If I use MTU 9000 for all devices, it worses because I can't open the NFS datastores from ESXi any more.
I use the same settings for another VMWare installation with 3 HPE Proliant Gen10 under 6.5up2 HPE custom and 2 Synology NAS as NFSv3 shared storages, but without Synology NFS plugin. It's a great powerfull cluster without any trouble.
I also use the same settings for an old VMWare 5.0 and 4.0 installation because I had to much trouble with poor ISCSI connexion with Synology NAS.
Synology developer had checked the VMWare KB articles, and to their expertise and judgement, this issue is more about ESXi side rather than NAS side based on below conditions:
1. From the workaround: Lower the MaxQueueDepth of the NFS connection, is to lower the density of an ESXi client sending I/O request, which means the variable factor is on ESXi.
2. From the NAS kernel log, they didn't see some hung task call trace, but only illegal port error messages, which seems the problem is more related to ESXi side.
3. The NFS plugin is designed to improve the copy/clone speed.

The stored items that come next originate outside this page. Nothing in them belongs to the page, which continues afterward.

/-- The stack with everything sent on link `l` that its credits allow. -/
def drainLink (now : Nat) (s : Stack) (l : Nat) : Stack :=
  if linkUp s l then
    let x := s.link l
    let (out, rest, y) := drainWaiting now l x [] x.waiting
    let (out2, rest2, z) := drainBranch now l y x.branch
    let s := s.setLink l { z with waiting := rest, branch := rest2 }
    out.foldl leave ((out.map (fun w => w.pkt) ++ out2).foldl (carryPacket l) s)
  else s

/-- A packet that waits put on a link that is up. -/
def sendWaiting (now : Nat) (s : Stack) (l : Nat) (w : Waiting) : Stack :=
  let x := s.link l
  drainLink now (s.setLink l { x with waiting := x.waiting ++ [w] }) l

/-- A packet of the stack's own put on a link that is up. -/
def sendOn (now : Nat) (s : Stack) (l : Nat) (k : Packet) : Stack := sendWaiting now s l ⟨k, 8, none⟩

/-- A packet that no link can carry is discarded and counted: at the link that is down, or in IVT_HOPS_CNT (R369). -/
def discardPacket (s : Stack) (e : Egress) : Stack :=
  match e with
  | .link l => setReg s (rIvtLinkCnt l) (addSat (reg s (rIvtLinkCnt l)) 0 16 1)
  | _ => setReg s rIvtHopsCnt (addSat (reg s rIvtHopsCnt) 0 32 1)

/-- The packets that wait on a link which stops, and the copies of its branch, discarded and counted there (R413). -/
def dropWaiting (s : Stack) (l : Nat) : Stack :=
  let x := s.link l
  setReg s (rIvtLinkCnt l) (addSat (reg s (rIvtLinkCnt l)) 0 16 (x.waiting.length + x.branch.length))

/-- A packet of the stack's own sent toward its destination, or discarded and counted where no link can carry it. The
flag says that it was sent. -/
def txWaiting (now : Nat) (s : Stack) (w : Waiting) : Bool × Stack :=
  match egressOf s w.pkt.dst with
  | .link l => if linkUp s l then (true, sendWaiting now s l w) else (false, leave (discardPacket s (.link l)) w)
  | e => (false, leave (discardPacket s e) w)

def txPacket (now : Nat) (s : Stack) (k : Packet) : Bool × Stack := txWaiting now s ⟨k, 8, none⟩

/-- The link a packet for node `d` leaves on, when one can carry it. -/
def egressLink (s : Stack) (d : Nat) : Option Nat :=
  match egressOf s d with
  | .link l => if linkUp s l then some l else none
  | _ => none

/-! ### Tags (R389) -/

/-- The lowest free transaction tag among `n` from `k` on. -/
def freeTag (tags : Tbl Txn) (k : Nat) : Nat → Option Nat
  | 0 => none
  | n + 1 => match tfind tags k with
    | none => some k
    | some _ => freeTag tags (k + 1) n

/-- Requester transactions at most (R389). -/
def maxTags : Nat := 16384

/-- The stack with a requester transaction opened and its packet sent: none when no tag is free. -/
def openTxn (now : Nat) (s : Stack) (f : TxnFor) (k : Packet) : Option Stack :=
  match freeTag s.router.tags 0 maxTags with
  | none => none
  | some t =>
    match egressLink s k.dst with
    | none => none
    | some l =>
      let k := { k with tag := t, src := nodeId s, hops := 64 }
      let s := { s with nextId := s.nextId + 1, router := { s.router with
        tags := tput s.router.tags t { for_ := f, pkt := k, link := l, sentAt := now, state := .open_, order := s.nextId } } }
      some (sendOn now s l k)

end Sys2Proof.Machine
end

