-- ==== Sys2Proof/Machine/LdSt.lean ====
section
/-! DEFINITION. The LD and ST engines (R226-R232, R63, R64): the requests of an operation line by line, the path each
takes by its address, and how a request's answer completes its line. -/

namespace Sys2Proof.Machine

/-! ### Addresses (R63, R227, R236, R366, R385) -/

/-- What a request asks of its target. -/
inductive Want
  | read | write | atomic
  deriving DecidableEq, Repr

/-- Whether a local line or atomic target is rejected: the answer is ADDR_INVALID (R180, R195, R236, R385). -/
def localRejected (s : Stack) (a : Nat) (w : Want) : Bool :=
  match place a with
  | .vault _ _ => false
  | .pantry _ _ => false
  | .control _ => true
  | .nowhere => true
  | .window c o =>
    match windowPart (coreKind c) o with
    | .slice _ => false
    | .rejected => true
    | .imem _ => rowRetired s (coreRow c) || !s.computeOn || decide (w ≠ .read)
    | .scratch o =>
      rowRetired s (coreRow c) || !s.computeOn || decide (w = .atomic)
        || (decide (w = .write) && decide ((s.core c).run ≠ .halted) && inQueueStorage s c (o / 512))

/-- Whether the stack has received go(t) for tick `t`. -/
def goReceived (s : Stack) (t : Nat) : Bool := decide (t < s.tick.goRecv)

/-- The address of an exchange access in tick `t`: the slot offset of R63 added. -/
def exchAddr (s : Stack) (store x : Bool) (t : Nat) (a : Word) : Word :=
  if x then
    let stride := 2 ^ fld (reg s rTckXchg) 0 6
    a + bv 64 ((if store then t % 2 else (t + 1) % 2) * stride)
  else a

/-- The path of a request (Table 7.8). -/
inductive Route
  | slice | column | pantry | router
  | remote (node : Nat)
  | bad (status : Nat)
  deriving DecidableEq, Repr

/-- The path that an address selects for core `c` (R228, R366, R404): `l` says that it is a local address. A core's own scratch, data SRAM and
instruction memory window is reached through the router, as Table 7.8 has every other local address; Table 8.2 says 'Internal' of it
(DESIGN CHOICE, log 110). -/
def routeOf (s : Stack) (c : Nat) (l : Bool) (w : Want) (align : Nat) (a : Word) : Route :=
  let node := fld a 48 16
  let la := fld a 0 48
  if la % align ≠ 0 then .bad stAddrInvalid
  else if l ∧ node ≠ 0 then .bad stAddrInvalid
  else if l ∨ (node = nodeId s ∧ nodeUsable node) then
    if localRejected s la w then .bad stAddrInvalid
    else
      match place la with
      | .vault v _ => if v = c then .column else .router
      | .pantry _ _ => .pantry
      | .window d o => if d = c ∧ o ≥ 0x800000 then .slice else .router
      | _ => .bad stAddrInvalid
  else if !nodeUsable node then .bad stAddrInvalid
  else if nodeLost s node then .bad stNodeLost
  else if (egressLink s node).isNone then .bad stNodeLost
  else .remote node

/-! ### Answers -/

/-- An answer to part of a request: the line read, an acknowledgement, the old value of an atomic (with poison), or an
error status. -/
inductive PartAnswer
  | line (l : Line)
  | ack
  | old (v : Word) (poison : Bool)
  | error (status : Nat)
  deriving DecidableEq, Repr

/-- A result line with the old value of record `j` (R229). -/
def withOld (l : Line) (j : Nat) (v : Word) (poison : Bool) : Line :=
  ⟨l.data ||| (v.setWidth 4096 <<< (256 * j)), if poison then l.marks ||| (1#16 <<< j) else l.marks⟩

/-- A request with one more part answered. Its answer is complete when no part is left; an error stands. -/
def partAnswered (r : CoreReq) (sub : Nat) (p : PartAnswer) : CoreReq :=
  let r := { r with parts := r.parts - 1 }
  let r := match p with
    | .line l => { r with result := l }
    | .old v b => { r with result := withOld r.result sub v b }
    | _ => r
  match r.answer, p with
  | .error _, _ => r
  | _, .error st => { r with answer := .error st }
  | _, _ => if r.parts = 0 then { r with answer := if r.write then .acked else .line r.result } else r

/-- The stack with a part of request `req` of core `c` answered. -/
def answerCore (s : Stack) (c req sub : Nat) (p : PartAnswer) : Stack :=
  s.onCore c (fun k => { k with reqs := k.reqs.map (fun r => if r.id = req then partAnswered r sub p else r) })

/-! ### Issuing (R228-R231) -/

/-- Requests outstanding at most across LD and ST (R228). -/
def maxCoreReqs : Nat := 256

/-- An access for a core's request. -/
def coreAccess (id c req sub addr : Nat) (k : AccessKind) (d : Line) (mask : BitVec 512) : Access :=
  { id := id, origin := .core c req sub, kind := k, addr := addr / 512 * 512, data := d, mask := mask, arrived := 0,
    granted := 0, result := Line.zero, unchecked := false, syn := [], refused := none, done := false }

/-- The stack with an access sent along a local path. A pantry access waits at the engine for its row port. -/
def sendLocal (s : Stack) (c : Nat) (rt : Route) (a : Access) : Stack :=
  match rt with
  | .slice => { s with slices := setListAt s.slices c (listAt s.slices c ++ [a]) }
  | .column =>
    let p := coreSite s c
    let v := s.vault p
    s.setVault p { v with entering := v.entering ++ [a] }
  | .router => { s with entering := s.entering ++ [a] }
  | .pantry => { s with entering := s.entering ++ [a] }
  | _ => s

/-- The words of a line that a mask writes, ascending (R386). -/
def maskedWords (mask : BitVec 512) : List Nat := (List.range 16).filter (fun w => decide (maskWord mask w ≠ 0))

/-- The payload of a WRM for the words `ws`: the line mask cut to them, then the words (R386). -/
def wrmPayload (l : Line) (mask : BitVec 512) (ws : List Nat) : List Byte :=
  let m := (List.range 16).foldl (fun acc w => if w ∈ ws then acc ||| (BitVec.allOnes 32).setWidth 512 <<< (32 * w) else acc) (0#512)
  natBytes 64 (mask &&& m).toNat ++ ws.flatMap (fun w => natBytes 32 (wordOf l.data w).toNat)
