/-- A granted access at its place: a line of DRAM is performed and joins the transfers in flight; an RMW also waits for
the grant of its write; an access to the top of the column goes to its target (R241, R305, R593). -/
def granted (now : Nat) (s : Stack) (p : Nat) (top : Bool) (a : Access) : Stack :=
  let hold := bankHold s a
  let path := (s.vault p).path
  match bankKey a.addr with
  | some k =>
    let (s, b) := perform s p { a with granted := now }
    let v := s.vault p
    let slots := match slotOf path top a now with | some x => v.slots ++ [x] | none => v.slots
    let v := { v with busy := tset (fun _ => 0) v.busy k (now + hold), slots := slots }
    match a.kind with
    | .rmwElem _ _ _ => s.setVault p { v with rmw := v.rmw ++ [(k, now + 52, b)] }
    | .rmwAdds _ _ => s.setVault p { v with rmw := v.rmw ++ [(k, now + 52, b)] }
    | _ => s.setVault p { v with flight := v.flight ++ [b] }
  | none =>
    let v := s.vault p
    let s := match slotOf path top a now with
      | some x => s.setVault p { v with slots := v.slots ++ [x] }
      | none => s
    let a := { a with granted := now }
    let s := { s with topside := s.topside ++ [a] }
    match place a.addr with
    | .window c o => if 0x800000 ≤ o then { s with slices := setListAt s.slices c (listAt s.slices c ++ [a]) } else s
    | .pantry b o =>
      let key := b * 16 + o / 512 % 16
      { s with subbanks := setListAt s.subbanks key (listAt s.subbanks key ++ [PantryOp.ivton a.id (s.aclk + 4)]) }
    | _ => s

/-- The first data slot for a write at or after cycle `now` that those given permit (R242). -/
def firstWriteSlot (v : VaultCtl) (now : Nat) : Option VaultSlot :=
  let x := fun (i : Nat) => (⟨now + i, if v.path = 0 then 1 else 16, true⟩ : VaultSlot)
  ((List.range 512).find? (fun i => slotFits v.slots (x i))).map x

/-- The write of an RMW whose result is ready, granted ahead of every request in the first data slot that is permitted: its bank frees 32
cycles after the slot, and then takes the refreshes that have fallen due on it; the column may turn for the write (R249, R255, R262, R305). -/
def grantRmwWrite (s : Stack) (p now : Nat) : Option Stack :=
  let v := s.vault p
  match v.rmw.find? (fun r => decide (r.2.1 ≤ now) && lanesLet v now) with
  | none => none
  | some (k, _, a) =>
    (firstWriteSlot v now).map (fun x =>
      let s := s.setVault p { v with
        rmw := v.rmw.filter (fun r => decide (r.2.2.id ≠ a.id)), slots := v.slots ++ [x], flight := v.flight ++ [a]
        busy := tset (fun _ => 0) v.busy k (x.cycle + 32 + 100 * tget (fun _ => 0) v.owed k), owed := tdel v.owed k
        lastGrant := some now, lastWrite := some true }
      if v.lastWrite = some false then setReg s (rVltWait p) (addSat (reg s (rVltWait p)) 32 32 1) else s)

/-- VAULT_GRANT: stored bits flipped by upsets stand as they are; then at most one row command is granted in the cycle,
the write of a ready RMW first (R242, R245, R305, R308); none while the column's coils are tested (R533). -/
def vaultGrant (now : Nat) (s : Stack) (p : Nat) (u : DramUpsets) : Stack :=
  let s := flipDram s u
  if (s.vault p).lastGrant = some now ∨ testing s p then s
  else
    match grantRmwWrite s p now with
    | some s => s
    | none =>
      match pickGrant s p now with
      | none => s
      | some (kind, a) =>
        let s := dequeue s p a.id
        if nbuProtected s a then
          match a.origin with
          | .nbu v _ =>
            let s := nbuFault s p v 0 fNbuProtect (lineIndex a.addr) 0
            let x := s.vault p
            s.setVault p { x with flight := x.flight ++ [{ a with done := true, syn := [] }] }
          | _ => s
        else granted now (countGrant s p now a) p (decide (kind = 0)) a

/-! ### Delivery over the column (R241, R277, R278) -/

/-- The checker that receives a transfer: 0 at the top end, 1 at the base end, 2 on TSV lanes (Table 16.4). -/
def columnChecker (path : Nat) (top : Bool) : Nat := if path ≠ 0 then 2 else if top then 0 else 1

/-- Whether an access is from the site's own core, at the top end. -/
def isTop (s : Stack) (p : Nat) (a : Access) : Bool :=
  match a.origin with
  | .core c _ _ => decide (coreSite s c = p) && (match place a.addr with | .vault v _ => decide (v = c) | _ => false)
  | _ => false

/-- COL_REPLAY raises counted against FLT_REPAIR_CFG.COIL_REPLAY_LIMIT within one second, and a COL_FAULT, make a coil
test due, which a member at a tick boundary begins at once (R533). -/
def noteReplays (now : Nat) (s : Stack) (p n : Nat) (fault : Bool) : Stack :=
  let v := s.vault p
  let second := 1000000 * cyclesUs
  let rs := v.replays.filter (fun t => decide (now < t + second)) ++ List.replicate (min n 3) now
  let lim := fld (reg s rFltRepairCfg) 16 16
  beginTest (s.setVault p { v with replays := rs, testDue := v.testDue || fault || (decide (lim ≠ 0) && decide (lim ≤ rs.length)) })

/-- The words of a stored line poisoned in place (R278). -/
def poisonStored (s : Stack) (a : Access) (failing : BitVec 16) (mask : BitVec 512) : Stack :=
  (List.range 16).foldl (fun s w =>
    if failing.getLsbD w && decide (maskWord mask w ≠ 0) then
      { s with marks := tset (fun _ => 0) s.marks (a.addr / 32 + w) 0xFFFF#16 }
    else s) s

/-- Whether the top end of a column receives a transfer: that of the site's own core, or a write to what is served at the top (R593). -/
def receivesTop (s : Stack) (p : Nat) (a : Access) : Bool := isTop s p a || ((bankKey a.addr).isNone && slotWrites a)

/-- One transfer over a column, with `fails` failed transmissions: replay events, COL_FAULT and its poison, and the
events of the row's decode. What the KV engine moves it takes and gives itself, so the words that failed are told to it (log 84). -/
def columnTransfer (now : Nat) (s : Stack) (p : Nat) (a : Access) (fails : Nat) (failing : BitVec 16) : Stack × Access :=
  let v := s.vault p
  let (n, inj, s) := transferFails s (haColumn p) (columnChecker v.path (receivesTop s p a)) fails
  let s := raiseReplays s fColReplay fColFault (haColumn p) n none inj
  let s := noteReplays now s p n (decide (n ≥ 4))
  let s := markInjected a.inj s.bus.length (rowEvents s p a.addr a.syn)
  let all := if inj then 0xFFFF#16 else failing
  if n ≥ 4 ∧ accessWrites a ∧ a.kind ≠ .row true then (poisonStored s a all (accessWrite a a.result).2, a)
  else (s, { a with result := acceptedLine a.result n failing inj })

For them, the differences are not only on the NFS plugin but also ESXi version, they can't firmly judge the issue is derived from the NFS plugin, but based on the above conditions, they would think the problem is more likely derived from VMware ESXi.
I asked them to give me the way to uninstall the plugin if needed and wait their reply.
Thanks for your help if anybody already had the same bad experience.